* _About this task_: In the listing below, locate the lines that hold the string "unfold". Copy those lines.

***** Data for the task *****

theorem execSiloCommit_reach {ps : List Part} {n0 : Node} (path : Nat) (idx : Nat) (same : Bool) (cut : Nat) (st nx : State) (hs : Reach ps n0 st.node) (hT : within [.mem, .ram, .host, .line, .rcd, .sec, .hlth, .freeCtr] ps = true) (h : execSiloCommit path idx same cut st = .next nx) : Reach ps n0 nx.node := by
  unfold execSiloCommit at h
  refine Reach.ofRun h ?_
  try dsimp only
  with_reducible repeat' first
    | assumption
    | intro _
    | exact within_trans (by decide) hT
    | apply Node.hostCmd_reach
    | apply Node.checked_reach
    | apply Node.degraded_reach
    | apply Node.setSilo_reach
    | apply Node.updSec_reach
    | apply Node.answer_reach
    | apply Node.setBoot_reach
    | apply Node.ok_reach
    | apply Node.log_reach
    | apply Node.writePointer_reach
    | apply Reach.ite
    | apply Reach.foldl
    | split

theorem execSleepContextSaved_reach {ps : List Part} {n0 : Node} (st nx : State) (hs : Reach ps n0 st.node) (hT : within [.mem, .ram, .host, .stalls, .cache, .rcp, .loops, .fio, .axes, .drives, .line, .zb, .cust, .lifts, .gates, .rcd, .safe, .glean, .freeCtr] ps = true) (h : execSleepContextSaved st = .next nx) : Reach ps n0 nx.node := by
  unfold execSleepContextSaved at h
  refine Reach.ofRun h ?_
  try dsimp only
  with_reducible repeat' first
    | assumption
    | intro _
    | exact within_trans (by decide) hT
    | apply Node.abortSleep_reach
    | apply Node.updGlean_reach
    | apply Node.updZb_reach
    | apply Reach.ite
    | apply Reach.foldl
    | split

theorem execSleepEntry_reach {ps : List Part} {n0 : Node} (st nx : State) (hs : Reach ps n0 st.node) (hT : within [.cache, .rcp, .fio, .rcd, .glean] ps = true) (h : execSleepEntry st = .next nx) : Reach ps n0 nx.node := by
  unfold execSleepEntry at h
  refine Reach.ofRun h ?_
  try dsimp only
  with_reducible repeat' first
    | assumption
    | intro _
    | exact within_trans (by decide) hT
    | apply Node.log_reach
    | apply Node.updGlean_reach
    | apply Node.holdInsts_reach
    | apply Node.flushCache_reach
    | apply Node.updFio_reach
    | apply Node.setOut_reach
    | apply Reach.ite
    | apply Reach.foldl
    | split

theorem execSleepZbOffline_reach {ps : List Part} {n0 : Node} (st nx : State) (hs : Reach ps n0 st.node) (hT : within [.isl, .mem, .ram, .host, .stalls, .cache, .rcp, .loops, .fio, .adc, .encs, .axes, .drives, .line, .zb, .cust, .lifts, .gates, .harv, .rcd, .safe, .glean, .freeCtr] ps = true) (h : execSleepZbOffline st = .next nx) : Reach ps n0 nx.node := by
  unfold execSleepZbOffline at h
  refine Reach.ofRun h ?_
  try dsimp only
  with_reducible repeat' first
    | assumption
    | intro _
    | exact within_trans (by decide) hT
    | apply Node.abortSleep_reach
    | apply Node.gateAll_reach
    | apply Node.updGlean_reach
    | apply Reach.ite
    | apply Reach.foldl
    | split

*****

* _Result of the exercise_:
  unfold execSiloCommit at h
  unfold execSleepContextSaved at h
  unfold execSleepEntry at h
  unfold execSleepZbOffline at h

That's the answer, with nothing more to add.